QuantamHD commented 9 months ago

Are the binaries on both systems byte for byte identical? Also do you have a test case that you can share with us?

maliberty commented 9 months ago

What are the two systems? You are getting different answers so something is varying beyond runtime.

sandeep-amd commented 9 months ago

The binaries are not byte to byte identical. But both are built with same compiler(AOCC). Binary size is almost similar i.e OpenRoad is 79 MB on both systems. Both are AMD servers with similar configuration .

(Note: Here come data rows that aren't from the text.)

-- ==== Sys2Proof/Word.lean ====
section
/-! DEFINITION. The plainest numbers of the part: bytes, and flags as numbers (R2 to R6). Values of objects, registers and
frames are natural numbers; the width of each is what its table gives (R6), and the operations that wrap, saturate or cut
fields stand in Machine/Operands.lean and Machine/Flags.lean. -/

namespace Sys2Proof

/-- The number 1 for true and 0 for false. -/
abbrev num (b : Bool) : Nat := if b then 1 else 0

/-- The numbers 0 to 255. -/
abbrev isByte (b : Nat) : Bool := b < 256

end Sys2Proof
end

System1:~/sandeep/benchmarking/ORFS/AOCC/OpenROAD-flow-scripts/tools/install/OpenROAD$ ls -lrt bin/openroad -rwxr-xr-x 1 amd amd 82015776 Oct 26 17:22 bin/openroad

System 2:~/dporwal/openroad/ORFS/new/OpenROAD-flow-scripts/tools/install/OpenROAD$ ls -lrt bin/openroad -rwxr-xr-x 1 amd amd 82252592 Nov 15 11:08 bin/openroad

maliberty commented 9 months ago

Why not use the same binary to eliminate a source of difference? Also is the input data identical?

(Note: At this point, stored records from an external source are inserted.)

-- ==== Sys2Proof/Syntax.lean ====
section
/-! DEFINITION. The commands of the block: one constructor per row of the table of operations and events, with the row's
operands. The first operand of every command is the time since the command before it, in ticks of 62.5 ns (R2); the others are
what the host, the ring, the pins or the analogue front end bring. -/

namespace Sys2Proof

/-- Who sent a command packet: a client of the node's own host port (0 on SPI), or a session of another node, through the
ring (R351, R354). -/
inductive Source where
  | host (client : Nat)
  | ring (node session : Nat)
deriving DecidableEq, Repr

/-- What a command packet carries beside its object and data: its source, its TAG, its byte 2 (R42), and whether the NVM stores
the value, for a P object (R34). -/
structure Ctx where
  src : Source
  tag : Nat
  addr : Nat
  storeOk : Bool
deriving DecidableEq, Repr

/-- The origin of a write to WatchdogService, as the hardware tags it (R430). -/
inductive WdOrigin where
  | core (privileged : Bool)
  | host (c : Ctx)
deriving DecidableEq, Repr

/-- The two ports of a node (R335). -/
inductive Side where
  | north | south
deriving DecidableEq, Repr

/-- The supervised rails (R74). -/
inductive Rail where
  | vpre | vcore | vana | vmir | vao
deriving DecidableEq, Repr

/-- What a cell converter delivers for an aperture: the calibrated value in 10 uV, whether its quantiser stood still for 64 periods
(R160), the checks of R184 that failed (bit 0 the clock, bit 1 the accumulator), and whether the record failed its word check
at H1 (R441). -/
structure CellRaw where
  value : Int
  stuck : Bool
  checks : Nat
  badWord : Bool
deriving DecidableEq, Repr

/-- What the current converter delivers for an aperture: the value in 40 nV, and the rest as CellRaw (R190, R197). -/
structure CurRaw where
  value : Int
  stuck : Bool
  checks : Nat
  badWord : Bool
deriving DecidableEq, Repr

/-- A word of a bound or calibration table that failed its check, in a scrubber pass or at a use: the converter whose terms it holds (0 for
a word of every converter), and whether the calibration copies 0 and 1 in NVM were good (R446, R496, R497). -/
structure TableWord where
  converter : Nat
  copy0 : Bool
  copy1 : Bool
deriving DecidableEq, Repr

/-- A factory table as the firmware reads it at a SUP start: whether it passes its CRC-32C in calibration copy 0 and in copy 1 (R497). -/
structure CalRead where
  copy0 : Bool
  copy1 : Bool
deriving DecidableEq, Repr

/-- What hand-off H3 finds of a set (R441, R443, R445): the converters whose record fails its word check, with whether its recomputation, or
the second read of it, passes; whether the CRC-32C of the set is right, and whether it is when the set is read again. -/
structure SetCheck where
  bad : List (Nat × Bool)
  setOk : Bool
  rereadOk : Bool
deriving DecidableEq, Repr

/-- What a Mirror comparator finds in a sample of its 1 MHz clock: the cell beyond the trip voltage, between it and the release voltage, or
inside the release voltage (R402, R404). -/
inductive MirrorSample where
  | beyond | between | inside
deriving DecidableEq, Repr

/-- The samples of one comparator since the last command that brought samples of it, in order, each with how many times it came in a row; in
SLEEP those of the checks alone (R404, R408). -/
structure MirrorRun where
  cell : Nat
  isOv : Bool
  samples : List (MirrorSample × Nat)
deriving DecidableEq, Repr

/-- What the Mirror channel has found up to a write to MirrorRelease: the samples of its comparators (R404), and the self-fault causes whose checks
fail, by their bits (R406). -/
structure MirrorFinds where
  samples : List MirrorRun
  failing : Nat
deriving DecidableEq, Repr

/-- The samples of one comparator of a cell: which comparator, and what it finds (R404). -/
structure TripRun where
  isOv : Bool
  samples : List (MirrorSample × Nat)
deriving DecidableEq, Repr

/-- The CRC-32C of a set at H3, and when the set is read again (R441, R445). -/
structure SetCrc where
  setOk : Bool
  rereadOk : Bool
deriving DecidableEq, Repr

/-- A REPORT: its PARAM (R240), and what H3 finds of the set when it is one for the node's own host (R441). -/
structure ReportOp where
  param : Nat
  host : SetCheck
deriving DecidableEq, Repr

/-- The auxiliary side of an aperture's end: whether VANA stood inside its window throughout (R75), and the table words that fail their check at this use (R446). -/
structure ApertureEnd where
  vanaOk : Bool
  words : List TableWord
deriving DecidableEq, Repr

/-- The pins SRQA and SRQB at a tick (R411). -/
structure SrqPins where
  a : Bool
  b : Bool
deriving DecidableEq, Repr

/-- Two further pins at that tick: whether another device holds nFAULT low (R407), and the level of CFB (R420). -/
structure SafetyPins where
  nFaultOther : Bool
  cfb : Bool
deriving DecidableEq, Repr

/-- A host write or a ROM boot that a brown-out has cut short while it programmed the NVM (R499, R505, R514): the record of a P object; a word
of the marker row of slot A (false) or B, numbered as R505 does; the erase or the programming of a plan slot. -/
inductive CutWrite where
  | record (index sub value : Nat)
  | marker (slotB : Bool) (word : Nat)
  | planSlot (slot : Nat)
deriving DecidableEq, Repr

/-- What a brown-out leaves of the NVM operation in progress: nothing done, part of it, or all of it (R495); and the write it has cut short. -/
structure NvmCut where
  done : Nat
  write : Option CutWrite
deriving DecidableEq, Repr

/-- A brown-out (R76): the ticks since the command before it, and what it leaves in the NVM (R495). -/
structure BrownOut where
  dt : Nat
  cut : NvmCut
deriving DecidableEq, Repr

/-- What a slice of each kind measures (R466): loop-back errors eL and eH in uV (R474); the switch test's currents in mA, voltages in
mV and steps on the three cells in uV (R300); the three samples of a FILTER slice in uV (R476); the agreement window and the first
changed codes of a MIRROR slice (R477); the replica check and a completed eye scan (R479); the sources tested and those
outside their limits, as SourceStatus numbers them; and the sync slot of the Facet check. -/
inductive SliceMeas where
  | loop (eL eH : Int)
  | switch (ioff ion voff von below own above : Nat)
  | filter (v0 v1 v2 : Int)
  | mirror (disagree : Bool) (ovCode uvCode : Option Nat)
  | phy (mismatch : Bool) (eye : Option Nat)
  | sources (tested bad : Nat)
  | facet (seen good : Bool)
deriving DecidableEq, Repr

/-- The outcome that a slice's block hands over: whether the signature equals the fixed value (R469), the measurement, and the
calibration and threshold words that fail their check as the block is re-initialised (R446, R467). -/
structure SliceOut where
  signature : Bool
  m : SliceMeas
  words : List TableWord
deriving DecidableEq, Repr

/-- What the March test finds in one macro (R480, R481): the failing words in the order found, each with its address and first failing bit, and
whether the macro passes once their rows are mapped. -/
structure MacroMeas where
  words : List (Nat × Nat)
  retestOk : Bool
deriving DecidableEq, Repr

/-- What a start of the SUP domain finds: the March test of the ROM boot (R480), and the factory tables (R497). -/
structure StartFinds where
  mem : List MacroMeas
  cal : List CalRead
deriving DecidableEq, Repr

/-- A frame as it arrived: the port, the bytes between the delimiters, whether it ended in ED (true) or in ABORT (R342, R345), and, of a
frame in which a MARK came between SUSPEND and RESUME, how many of its symbols came before them (R348). -/
structure RingFrame where
  side : Side
  bytes : List Nat
  ended : Bool
  cut : Option Nat
deriving DecidableEq, Repr

/-- The two samples of the seven strap leads (R524), in the order of StrapStatus [6:0]. -/
structure StrapPins where
  a : Nat
  b : Nat
deriving DecidableEq, Repr

/-- What one execution of a sleep-plan entry finds at the input of the auxiliary converter (R246): the voltages of its channel and of the
three die sensors in nV, at the samples in order; an input stays at its last voltage. -/
structure SleepReading where
  volts : List Int
  die1 : List Int
  die2 : List Int
  die3 : List Int
deriving DecidableEq, Repr

/-- A SLEEP check (R104): the ticks for which ICX is on, and what the 16 entries find, first and on their repetition. -/
structure SleepMeas where
  icxTicks : Nat
  first : List SleepReading
  again : List SleepReading
deriving DecidableEq, Repr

tspyrou commented 9 months ago

@sandeep-amd if you send an email to info@precisioninno.com, we can get connected and figure out how to solve this. -Tom

sandeep-amd commented 9 months ago

Yes the input data is identical as it is being run using Open Road Flow Scripts.

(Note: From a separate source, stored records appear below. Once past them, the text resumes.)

-- ==== Sys2Proof/Machine/Dict.lean ====
section
/-! DEFINITION. The object dictionary: one row per object of the spec's object tables (R37, R59, R77, R87, R89, R97, R99,
R107, R112, R121, R131, R140, R157, R175, R176, R183, R185, R209, R224, R235, R283, R305, R315, R334, R374, R397, R410,
R415, R423, R429, R434, R447, R449, R452, R457, R458, R492, R515, R531), with its type and size (R6), its access code and
its HW and P marks (R33, R34), its reset value and the range its table gives. -/

namespace Sys2Proof.Machine

/-- How a value of an object is read as a number (R6). -/
inductive ObjKind where
  | bool | uint | int | domain
deriving DecidableEq, Repr

/-- The access codes of R33. -/
inductive Access where
  | ro | rw | wo | rwc | rw1 | const
deriving DecidableEq, Repr

/-- The value range of an object, as its table states it: any value of the type, a range (signed for an `int` object), a
list of codes, or ranges for bit fields (low bit, width, least, greatest). -/
inductive ValueCheck where
  | any
  | range (lo hi : Int)
  | oneOf (codes : List Nat)
  | fields (fs : List (Nat × Nat × Nat × Nat))
deriving DecidableEq, Repr

/-- One row of an object table (R32, R33). A row covers the indices `ixLo` to `ixHi` and the subindices `subLo` to `subHi`.
`mask` holds the bits that are not reserved (R4). -/
structure ObjRow where
  ixLo : Nat
  ixHi : Nat
  subLo : Nat
  subHi : Nat
  kind : ObjKind
  size : Nat
  acc : Access
  p : Bool
  hw : Bool
  observer : Bool
  staged : Bool
  dft : Nat
  mask : Nat
  chk : ValueCheck
deriving DecidableEq, Repr

/-- Objects 0000h to 00FFh (R36). -/
def Dict.hwRows : List ObjRow :=
  [ ⟨0x0000, 0x0000, 0x00, 0x00, .uint, 2, .const, false, true, false, false, 0x100, 0xFFFF, .any⟩ -- DictionaryVersion R37
  , ⟨0x0001, 0x0001, 0x00, 0x00, .uint, 1, .ro, false, true, false, false, 0x0, 0xFF, .any⟩ -- DeviceState R37
  , ⟨0x0002, 0x0002, 0x00, 0x00, .uint, 8, .ro, false, true, false, false, 0x0, 0xFFFFFFFFFFFFFFFF, .any⟩ -- FaultSummary R37
  , ⟨0x0003, 0x0003, 0x00, 0x00, .uint, 2, .wo, false, true, false, false, 0x0, 0xFFFF, .oneOf [0x5A01, 0x5A02, 0x5A03]⟩ -- ResetCommand R37
  , ⟨0x0004, 0x0004, 0x00, 0x00, .uint, 1, .ro, false, true, false, false, 0x0, 0xFF, .any⟩ -- NodeAddress R37
  , ⟨0x0005, 0x0005, 0x00, 0x00, .uint, 4, .rw, false, true, false, false, 0x10000, 0xFFFFFF01, .fields [(16, 16, 1, 65535)]⟩ -- StreamControl R37
  , ⟨0x0006, 0x0006, 0x00, 0x00, .uint, 1, .ro, false, true, false, false, 0x1, 0xFF, .any⟩ -- SupervisorState R37
  , ⟨0x0008, 0x0008, 0x00, 0x00, .domain, 0, .ro, false, true, false, false, 0x0, 0x0, .any⟩ -- LatestResultSet R37
  , ⟨0x0009, 0x0009, 0x00, 0x00, .uint, 1, .ro, false, true, false, false, 0x0, 0xFF, .any⟩ -- QueueDepth R37
  ]

/-- Objects 0100h to 01FFh (R36). -/
def Dict.identityRows : List ObjRow :=
  [ ⟨0x0101, 0x0101, 0x00, 0x00, .uint, 4, .ro, false, false, false, false, 0xF, 0xFFFFFFFF, .any⟩ -- StrapStatus R531
  , ⟨0x0103, 0x0103, 0x00, 0x00, .uint, 1, .ro, true, false, false, false, 0x0, 0xFF, .any⟩ -- GenerationCapStored R531
  ]

/-- Objects 0200h to 02FFh (R36). The model gives ModeRequest the range 01h to 0Ch of the modes' codes (R89): any other value is refused with
VALUE_RANGE before R91 looks at it, and REFUSAL stays (log entry 126). -/
def Dict.powerRows : List ObjRow :=
  [ ⟨0x0202, 0x0202, 0x00, 0x00, .uint, 2, .ro, false, false, false, false, 0x2FF, 0xFFFF, .any⟩ -- DomainStatus R14
  , ⟨0x0210, 0x0210, 0x00, 0x00, .uint, 2, .ro, false, false, false, false, 0x40, 0xFFFF, .any⟩ -- SupplyStatus R77
  , ⟨0x0211, 0x0211, 0x00, 0x00, .uint, 2, .ro, false, false, false, false, 0x0, 0xFFFF, .any⟩ -- StkVoltage R77
  , ⟨0x0212, 0x0212, 0x00, 0x00, .uint, 2, .ro, false, false, false, false, 0x0, 0xFFFF, .any⟩ -- XbsVoltage R77
  , ⟨0x0200, 0x0200, 0x00, 0x00, .uint, 1, .rw, false, false, false, false, 0x0, 0xFF, .range 1 12⟩ -- ModeRequest R89
  , ⟨0x0201, 0x0201, 0x00, 0x00, .uint, 4, .ro, false, false, false, false, 0x1000000, 0xFFFFFFFF, .any⟩ -- ModeStatus R89
  , ⟨0x0203, 0x0203, 0x00, 0x00, .uint, 4, .ro, false, false, false, false, 0x0, 0xFFFFFFFF, .any⟩ -- ConfigCheck R97
  , ⟨0x0220, 0x0220, 0x00, 0x00, .uint, 1, .rw, true, false, false, false, 0xA, 0xFF, .range 1 60⟩ -- SleepCheckPeriod R99
  , ⟨0x0221, 0x0221, 0x00, 0x00, .uint, 1, .rw, true, false, false, false, 0x1F, 0x1F, .any⟩ -- WakeEnable R99
  , ⟨0x0222, 0x0222, 0x00, 0x00, .uint, 2, .rw, false, false, false, false, 0x0, 0x7F, .any⟩ -- WakeCause R99
  , ⟨0x0223, 0x0223, 0x00, 0x00, .uint, 2, .ro, false, false, false, false, 0x0, 0xFFFF, .any⟩ -- SleepTransients R99
  , ⟨0x0204, 0x0204, 0x00, 0x00, .uint, 2, .ro, false, false, false, false, 0x0, 0xFFFF, .any⟩ -- ResetCause R107
  ]

/-- Objects 0300h to 03FFh (R36). -/
def Dict.timeRows : List ObjRow :=
  [ ⟨0x0300, 0x0300, 0x00, 0x00, .uint, 8, .ro, false, false, false, false, 0x0, 0xFFFFFFFFFFFFFFFF, .any⟩ -- RingTime R112
  , ⟨0x0310, 0x0310, 0x00, 0x00, .uint, 8, .ro, false, false, false, false, 0x0, 0xFFFFFFFFFFFFFFFF, .any⟩ -- CycleStart R112
  , ⟨0x0311, 0x0311, 0x00, 0x00, .uint, 4, .ro, false, false, false, false, 0x0, 0xFFFFFFFF, .any⟩ -- CycleCount R112
  , ⟨0x0301, 0x0301, 0x00, 0x00, .uint, 4, .ro, false, false, false, false, 0x0, 0xFFFFFFFF, .any⟩ -- RingTimeStatus R121
  , ⟨0x0302, 0x0302, 0x00, 0x00, .int, 4, .ro, false, false, false, false, 0x0, 0xFFFFFFFF, .any⟩ -- PhaseError R121
  , ⟨0x0303, 0x0303, 0x00, 0x00, .int, 4, .ro, false, false, false, false, 0x0, 0xFFFFFFFF, .any⟩ -- FrequencySteer R121
  , ⟨0x0304, 0x0304, 0x00, 0x00, .uint, 4, .ro, false, false, false, false, 0x0, 0xFFFFFFFF, .any⟩ -- HoldoverTime R121
  , ⟨0x0305, 0x0305, 0x00, 0x00, .uint, 2, .rw, true, false, false, false, 0x14, 0xFFFF, .range 1 1000⟩ -- HoldoverLimit R121
  , ⟨0x0306, 0x0306, 0x00, 0x00, .uint, 2, .ro, false, false, false, false, 0x0, 0xFFFF, .any⟩ -- TimeStepCount R121
  , ⟨0x0307, 0x0307, 0x00, 0x00, .int, 4, .ro, false, false, false, false, 0x0, 0xFFFFFFFF, .any⟩ -- LaneSkew R121
  , ⟨0x0320, 0x0320, 0x00, 0x00, .uint, 4, .rwc, true, false, false, false, 0x10420, 0xFFFF0FF1, .fields [(16, 16, 1, 65535), (8, 4, 1, 15)]⟩ -- SyncConfig R131
  , ⟨0x0321, 0x0321, 0x00, 0x00, .uint, 2, .ro, false, false, false, false, 0x0, 0xFFFF, .any⟩ -- SyncStatus R131
  , ⟨0x0322, 0x0322, 0x00, 0x00, .uint, 4, .ro, false, false, false, false, 0x0, 0xFFFFFFFF, .any⟩ -- SyncPeriod R131
  , ⟨0x0323, 0x0323, 0x00, 0x00, .int, 4, .ro, false, false, false, false, 0x0, 0xFFFFFFFF, .any⟩ -- SyncPhase R131
  ]

/-- Objects 0400h to 04FFh (R36). -/
def Dict.cellRows : List ObjRow :=
  [ ⟨0x0401, 0x0401, 0x00, 0x00, .uint, 1, .rwc, true, false, false, false, 0x18, 0xFF, .range 8 24⟩ -- CellCount R140
  , ⟨0x0410, 0x0410, 0x01, 0x18, .uint, 4, .ro, false, false, false, false, 0xFF1, 0xFFFFFFFF, .any⟩ -- CellResult R157
  , ⟨0x0420, 0x0420, 0x01, 0x18, .uint, 1, .ro, false, false, false, false, 0x0, 0xFF, .any⟩ -- ChannelState R157
  , ⟨0x0421, 0x0421, 0x01, 0x02, .uint, 2, .ro, false, false, false, false, 0x0, 0xFFFF, .any⟩ -- SpareState R157
  , ⟨0x0422, 0x0422, 0x00, 0x00, .uint, 2, .wo, false, false, false, false, 0x0, 0xFFFF, .fields [(0, 8, 1, 2)]⟩ -- ChannelControl R157
  , ⟨0x0423, 0x0423, 0x00, 0x00, .uint, 4, .ro, false, false, false, false, 0x0, 0xFFFFFFFF, .any⟩ -- SubstitutionCount R157
  , ⟨0x0424, 0x0424, 0x00, 0x00, .uint, 4, .ro, true, false, false, false, 0x0, 0xFFFFFFFF, .any⟩ -- RetiredMask R157
  , ⟨0x0430, 0x0430, 0x01, 0x18, .uint, 4, .ro, false, false, false, false, 0xFF1, 0xFFFFFFFF, .any⟩ -- ShadowResult R157
  , ⟨0x0440, 0x0440, 0x01, 0x18, .uint, 2, .rw, true, false, false, false, 0x1BA, 0xFFFF, .range 50 5000⟩ -- FilterTau R175
  , ⟨0x0441, 0x0441, 0x01, 0x18, .uint, 2, .rw, true, false, false, false, 0xBB8, 0xFFFF, .range 0 50000⟩ -- SettleStep R175
  , ⟨0x0442, 0x0442, 0x01, 0x1A, .uint, 1, .ro, true, false, false, false, 0x0, 0xFF, .any⟩ -- DriftTerm R175
  , ⟨0x0443, 0x0443, 0x00, 0x00, .uint, 1, .rw, false, false, true, false, 0x1, 0xFF, .range 1 24⟩ -- BoundSelect R175
  , ⟨0x0444, 0x0444, 0x00, 0x00, .uint, 8, .ro, false, false, false, false, 0x0, 0xFFFFFFFFFFFFFFFF, .any⟩ -- BoundTerms R175
  , ⟨0x0450, 0x0450, 0x00, 0x00, .uint, 2, .rw, true, false, false, true, 0x109A, 0xFFFF, .range 1000 5200⟩ -- CellOvThreshold R176
  , ⟨0x0451, 0x0451, 0x00, 0x00, .uint, 2, .rw, true, false, false, false, 0x9C4, 0xFFFF, .range 0 4500⟩ -- CellUvThreshold R176
  , ⟨0x0452, 0x0452, 0x00, 0x00, .uint, 2, .rw, true, false, false, false, 0x32, 0xFFFF, .range 0 500⟩ -- CellLimitHysteresis R176
  , ⟨0x0453, 0x0453, 0x00, 0x00, .uint, 2, .rw, true, false, false, false, 0x103, 0x10F, .fields [(0, 4, 1, 15)]⟩ -- CellLimitConfig R176
  , ⟨0x0454, 0x0454, 0x00, 0x00, .uint, 4, .ro, false, false, false, false, 0x0, 0xFFFFFFFF, .any⟩ -- CellOvStatus R176
  , ⟨0x0455, 0x0455, 0x00, 0x00, .uint, 4, .ro, false, false, false, false, 0x0, 0xFFFFFFFF, .any⟩ -- CellUvStatus R176
  , ⟨0x0460, 0x0460, 0x00, 0x00, .uint, 2, .rw, true, false, false, false, 0x190, 0xFFFF, .range 50 2000⟩ -- OpenWireThreshold R183
  , ⟨0x0461, 0x0461, 0x00, 0x00, .uint, 4, .ro, false, false, false, false, 0x0, 0xFFFFFFFF, .any⟩ -- OpenWireStatus R183
  , ⟨0x0462, 0x0462, 0x00, 0x00, .uint, 4, .ro, false, false, false, false, 0x0, 0xFFFFFFFF, .any⟩ -- OpenWireSuspect R183
  , ⟨0x0470, 0x0470, 0x00, 0x00, .uint, 2, .rw, true, false, false, false, 0x5DC, 0xFFFF, .range 100 10000⟩ -- StackSumTolerance R185
  , ⟨0x0471, 0x0471, 0x00, 0x00, .int, 4, .ro, false, false, false, false, 0x0, 0xFFFFFFFF, .any⟩ -- StackSumError R185
  , ⟨0x0472, 0x0472, 0x00, 0x00, .uint, 1, .ro, false, false, false, false, 0x0, 0xFF, .any⟩ -- PlausibilityCause R185
  ]

/-- Objects 0500h to 05FFh (R36). -/
def Dict.currentRows : List ObjRow :=
  [ ⟨0x0500, 0x0500, 0x00, 0x00, .bool, 1, .rwc, true, false, false, false, 0x0, 0xFF, .range 0 1⟩ -- ShuntEnable R209
  , ⟨0x0501, 0x0501, 0x00, 0x00, .uint, 4, .rwc, true, false, false, false, 0x186A0, 0xFFFFFFFF, .range 10000 10000000⟩ -- ShuntResistance R209
  , ⟨0x0502, 0x0502, 0x00, 0x00, .int, 2, .rw, true, false, false, true, 0x0, 0xFFFF, .range (-500) 500⟩ -- ShuntTempCoeff R209
  , ⟨0x0503, 0x0503, 0x00, 0x00, .uint, 1, .rw, true, false, false, true, 0x0, 0xFF, .oneOf [0, 1, 2, 3, 4, 5, 6, 7, 8, 9, 10, 11, 12, 13, 14, 15, 16, 32]⟩ -- ShuntTempSource R209
  , ⟨0x0504, 0x0504, 0x00, 0x00, .int, 2, .ro, false, false, false, false, 0xFA, 0xFFFF, .any⟩ -- ShuntTemperature R209
  , ⟨0x0505, 0x0505, 0x00, 0x00, .int, 2, .rw, true, false, false, true, 0x0, 0xFFFF, .range (-250) 250⟩ -- CurrentZeroOffset R209
  , ⟨0x0506, 0x0506, 0x00, 0x00, .uint, 2, .ro, false, false, false, false, 0x0, 0xFFFF, .any⟩ -- GainBound R209
  , ⟨0x0507, 0x0507, 0x00, 0x00, .uint, 1, .ro, true, false, false, false, 0x0, 0xFF, .any⟩ -- CurrentDriftTerm R209
  , ⟨0x0510, 0x0510, 0x00, 0x00, .uint, 4, .ro, false, false, false, false, 0xFF, 0xFFFFFFFF, .any⟩ -- CurrentResult R209
  , ⟨0x0511, 0x0511, 0x00, 0x00, .int, 4, .ro, false, false, false, false, 0x0, 0xFFFFFFFF, .any⟩ -- CurrentAmps R209
  , ⟨0x0512, 0x0512, 0x00, 0x00, .uint, 2, .ro, false, false, false, false, 0x0, 0xFFFF, .any⟩ -- CurrentStatus R209
  , ⟨0x0520, 0x0520, 0x00, 0x00, .uint, 8, .ro, false, false, false, false, 0x0, 0xFFFFFFFFFFFFFFFF, .any⟩ -- CoulombCount R209
  , ⟨0x0521, 0x0521, 0x01, 0x01, .uint, 8, .ro, false, false, false, false, 0x0, 0xFFFFFFFFFFFFFFFF, .any⟩ -- CoulombSnapshot R209
  , ⟨0x0521, 0x0521, 0x02, 0x02, .uint, 8, .ro, false, false, false, false, 0x0, 0xFFFFFFFFFFFFFFFF, .any⟩ -- CoulombSnapshot R209
  , ⟨0x0521, 0x0521, 0x03, 0x03, .uint, 4, .ro, false, false, false, false, 0x0, 0xFFFFFFFF, .any⟩ -- CoulombSnapshot R209
  , ⟨0x0522, 0x0522, 0x00, 0x00, .int, 8, .ro, false, false, false, false, 0x0, 0xFFFFFFFFFFFFFFFF, .any⟩ -- CoulombCharge R209
  , ⟨0x0523, 0x0523, 0x00, 0x00, .uint, 2, .ro, true, false, false, false, 0x0, 0xFFFF, .any⟩ -- CounterGapCount R209
  , ⟨0x0524, 0x0524, 0x00, 0x00, .uint, 2, .ro, false, false, false, false, 0x0, 0xFFFF, .any⟩ -- CurrentRepairCount R209
  , ⟨0x0530, 0x0530, 0x00, 0x00, .uint, 2, .rw, true, false, false, false, 0x7D00, 0xFFFF, .range 1 32000⟩ -- ChargeLimit R209
  , ⟨0x0531, 0x0531, 0x00, 0x00, .uint, 2, .rw, true, false, false, false, 0x7D00, 0xFFFF, .range 1 32000⟩ -- DischargeLimit R209
  , ⟨0x0532, 0x0532, 0x00, 0x00, .uint, 1, .rw, true, false, false, false, 0x2, 0xFF, .range 1 15⟩ -- CurrentDebounce R209
  ]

Also, if yoy see the log, major difference seems to be in this step. [INFO RSZ-0045] Inserted 200 buffers, 1 to split loads. [INFO RSZ-0041] Resized 195 instances. [INFO RSZ-0043] Swapped pins on 80 instances.

################################################################# [INFO RSZ-0045] Inserted 539 buffers, 1 to split loads. [INFO RSZ-0041] Resized 2955 instances. [INFO RSZ-0043] Swapped pins on 118 instances. #################################################################

Why it has inserted more buffers(200 vs 539) and resized more instances (195 vs 2955) ? What does these steps do ?

sandeep-amd commented 9 months ago

@sandeep-amd if you send an email to info@precisioninno.com, we can get connected and figure out how to solve this. -Tom

i will send an email

maliberty commented 9 months ago

It is performing timing optimization. You need to use the same build of OR to have comparable results. The simplest way to ensure that would be to use the same binaries on both machines.

maliberty commented 6 months ago

Were you able to connect with @tspyrou ?

tspyrou commented 6 months ago

@sandeep-amd I don't think that we connected yet.